Insomnia Canyon Rescue Keeps Arizona Responders Up All Night

On Aug. 13, the Sedona (Ariz.) Fire District received a cell phone call that indicated some sort of fall injury in the West Fork of Oak Creek drainage, but due to poor cell reception, dispatchers were unable to understand the extent of the victim’s injuries.

Initial Response: Working Off a Few Details
At 1404 HRS, the Sedona Fire District dispatched Engine 551, Ambulance 541, Rescue 531 and Battalion 51. Two minutes later, the units responded via route 89A to the West Fork of Oak Creek Canyon trailhead. The rescue area includes overlapping jurisdictions of the fire district and the sheriff’s department, so the Coconino Sheriff’s Search and Rescue (SAR) unit was alerted. The first responders arrived at the trailhead at 1420 HRS.

Because the specific location and the full nature of the emergency were unknown, rescuers had to determine whether they should respond from the bottom of the canyon up–a plan that could involve swimming and ascending steep faces–or from the top down–a plan that would involve descending from the rim into the canyon.

With the Sedona Fire battalion chief (BC) initially acting as the incident commander (IC), a hasty team was sent up the canyon from the trailhead. At about a mile up the trail, the hasty team encountered three people. They were part of a seven-person party that had been canyoneering when a male member of the group lost control while rappelling and was severely injured. Unfortunately, the three people could not provide some essential details, leaving responders with vague information about what they would be facing during the rescue operation. But the people were able to tell rescuers where to find the patient and the other members of the climbing party–Insomnia Canyon, a narrow “slot canyon” with steep descents and pools of water.

One potentially problematic issue: Rescuers responding up canyon would have to ascend the fixed lines left by the canyoneering party as they came down canyon. This raised questions about the party’s equipment and their rigging. For example, the group used 9-mm polyester rope, which is common in canyoneering but different from the 11-mm and half-inch nylon line used by the firefighters and the sheriff’s SAR team. Further, rescuers would later learn that at one point before the victim’s fall, the party’s rope had slipped off a pad during a rappel and the rock’s sharp edge had cut through the rope to the core. Although the canyoneers had re-rigged the rope so that weight was not on the damaged area, the example illustrates the potential hazards rescuers could have faced if they used the party’s equipment and rigging.

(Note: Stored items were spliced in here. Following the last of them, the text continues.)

-- ==== Sys2Proof/Machine/Step.lean ====
section
/-! DEFINITION. One step of the engine: the command at the front of the queue, or a core cycle without one. -/

namespace Sys2Proof.Machine

open Sys2Proof

/-- The command at the front of the queue acts with the queue's rest; on an empty queue one core cycle passes (log entry
4). -/
def step (s : State) : Host.Outcome State Fault Refusal :=
  match s.pending with
  | c :: rest => exec c { s with pending := rest }
  | [] => .next s.idleCycle

/-- The command that a word of the table spells is put at the front of the queue; a word that spells none leaves the state
as it is. -/
def State.withFetchWord (s : State) (nbits w : Nat) : State :=
  match decodeTableWord nbits w with
  | some c => { s with pending := c :: s.pending }
  | none => s

end Sys2Proof.Machine
end

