/-- Brine (R584 to R589, R591) and the monitors (R593, R594): a borrowed row comes back with its saved bytes; a pass counts its rows; a
spare under test is powered, then zeroed and powered off; a shadow run's difference counts as a mismatch; a sample is stored with its
warning state. -/
def Obligations.Brine : Prop :=
  ∀ s : State, s.live = true →
    (∀ a m, brineMem a = some m → s.mayBorrow m a = true → ∃ t, exec (.brineBorrow a) s = .next t ∧ t = { s with hlth := { s.hlth with
      borrows := s.hlth.borrows ++ [{ memId := m, addr := a - a % rowBytes m, saved := memBytes s.mem (a - a % rowBytes m) (rowBytes m) }] } }) ∧
    (∀ m b, s.hlth.borrows.find? (fun b => b.memId = m) = some b →
      (let back (t : State) : Prop := (∀ i, i < b.saved.length → memGet t.mem (b.addr + i) = b.saved.getD i 0) ∧
         (∀ a, a < b.addr ∨ b.addr + b.saved.length ≤ a → memGet t.mem a = memGet s.mem a) ∧ ∀ x ∈ t.hlth.borrows, x.memId ≠ m
       (∃ t, exec (.brineBorrowEnd m true) s = .next t ∧ back t ∧ t.regs = s.regs) ∧
       (∃ t, exec (.brineBorrowEnd m false) s = .next t ∧ back t ∧
         t.fld fHLTH_BRINE_STATUS_MARCH_FAIL = min (s.fld fHLTH_BRINE_STATUS_MARCH_FAIL + 1) (2 ^ fHLTH_BRINE_STATUS_MARCH_FAIL.width - 1)) ∧
       (∃ t, exec (.brineYield m) s = .next t ∧ back t ∧
         t.fld fHLTH_BRINE_STATUS_YIELDS = min (s.fld fHLTH_BRINE_STATUS_YIELDS + 1) (2 ^ fHLTH_BRINE_STATUS_YIELDS.width - 1)))) ∧
    (s.fld fHLTH_CTRL_BRINE_EN = 1 →
      (∀ a m ecc, brineMem a = some m → ∃ t, exec (.brineScrub a ecc) s = .next t ∧ t.mem = s.mem ∧
        (s.hlth.passRow + 1 < passRows → t.hlth.passRow = s.hlth.passRow + 1 ∧
          t.fld fHLTH_BRINE_STATUS_PASS_PCT = (s.hlth.passRow + 1) * 100 / passRows) ∧
        (passRows ≤ s.hlth.passRow + 1 → t.hlth.passRow = 0 ∧
          t.fld fHLTH_BRINE_STATUS_PASSES = min (s.fld fHLTH_BRINE_STATUS_PASSES + 1) (2 ^ fHLTH_BRINE_STATUS_PASSES.width - 1))) ∧
      (∀ cluster site, s.hlth.spareTest = none → site ∈ (if cluster = true then s.freeClusters else s.freeBanks) →
        ∃ t, exec (.brineSpareTest cluster site) s = .next t ∧ t.mem = s.mem ∧ t.hlth.spareTest = some (cluster, site) ∧
          (cluster = true → t.siteClocked site = true))) ∧
    (∀ cluster site pass, s.hlth.spareTest = some (cluster, site) → (cluster = true → site < 36) →
      ∃ t, exec (.brineSpareTestEnd pass) s = .next t ∧ t.hlth.spareTest = none ∧
        (pass = false → t.isPermanent (if cluster = true then 2 else 4) site = true) ∧
        (cluster = true → t.siteClocked site = false) ∧
        ∀ a, memGet t.mem a = if cluster = true ∧ cluBase site ≤ a ∧ a < cluBase site + 0x50000 then 0 else memGet s.mem a) ∧
    (∀ site lane, s.pumpRuns site = true → s.fld fHLTH_CTRL_SHADOW_EN = 1 → lane < 8 → (s.laneOf site lane).isSome = true →
      (s.lane site lane).task.isSome = true → (s.lane site lane).eP = 0 → (s.lane site lane).logging = false → s.spareLane site = some 8 →
      (s.lane site 8).task = none → s.shadowDue site lane = true →
      ∃ t, exec (.brineShadow site lane) s = .next t ∧ t.mem = s.mem ∧ (t.lane site 8).shadow = some lane ∧
        (t.lane site 8).d = (s.lane site lane).d ∧ (t.lane site lane).logging = true ∧ (t.lane site lane).d = (s.lane site lane).d ∧
        t.fld fCLUn_LSTATm_STATE site 8 = 1) ∧
    (∀ site m, site < 36 → (s.lane site 8).shadow = some m → (s.lane site 8).ended = true →
      (let x := s.lane site m
       let same := sameStores (if x.logging = true then x.log else nget [] s.hlth.acLog site) (s.lane site 8).log &&
         decide (s.stickyFlags site m = s.stickyFlags site 8)
       ∃ t, exec (.brineShadowEnd site) s = .next t ∧ t.mem = s.mem ∧ (t.lane site 8).shadow = none ∧ t.fld fCLUn_LSTATm_STATE site 8 = 0 ∧
         t.fld fHLTH_BRINE_STATUS_MISMATCH = if same = true then s.fld fHLTH_BRINE_STATUS_MISMATCH else
           min (s.fld fHLTH_BRINE_STATUS_MISMATCH + 1) (2 ^ fHLTH_BRINE_STATUS_MISMATCH.width - 1))) ∧
    (∀ v o, ∃ t, exec (.monitorSample v o) s = .next t ∧ t.mem = s.mem ∧ ∀ k, k < 25 → k < v.length →
      nget 0 t.hlth.mon k = v.getD k 0 ∧ nget false t.hlth.monWarn k = monWarns k (v.getD k 0) (nget false s.hlth.monWarn k))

Establishing Command & Devising a Plan
The hasty team relayed what information they had back to the IC at the trailhead. He decided that a bottom-up approach would be too risky for rescuers, preferring instead that rescuers descend into the canyon near the accident site.

The sheriff’s SAR team began responding to Buckhead Point, an area from where they believed they could descend into the canyon. This was the new command post. The plan was to transfer incident command to a sheriff’s department official, and fire department personnel would join the SAR team at Buckhead Point.

At about 1700 HRS, the team on the rim established a lookout to try to spot the injured person, but they could not locate him in the narrow canyon that was only shoulder-width across in some areas. They could hear some indistinct yelling coming from the canyon but could not make out what was being said.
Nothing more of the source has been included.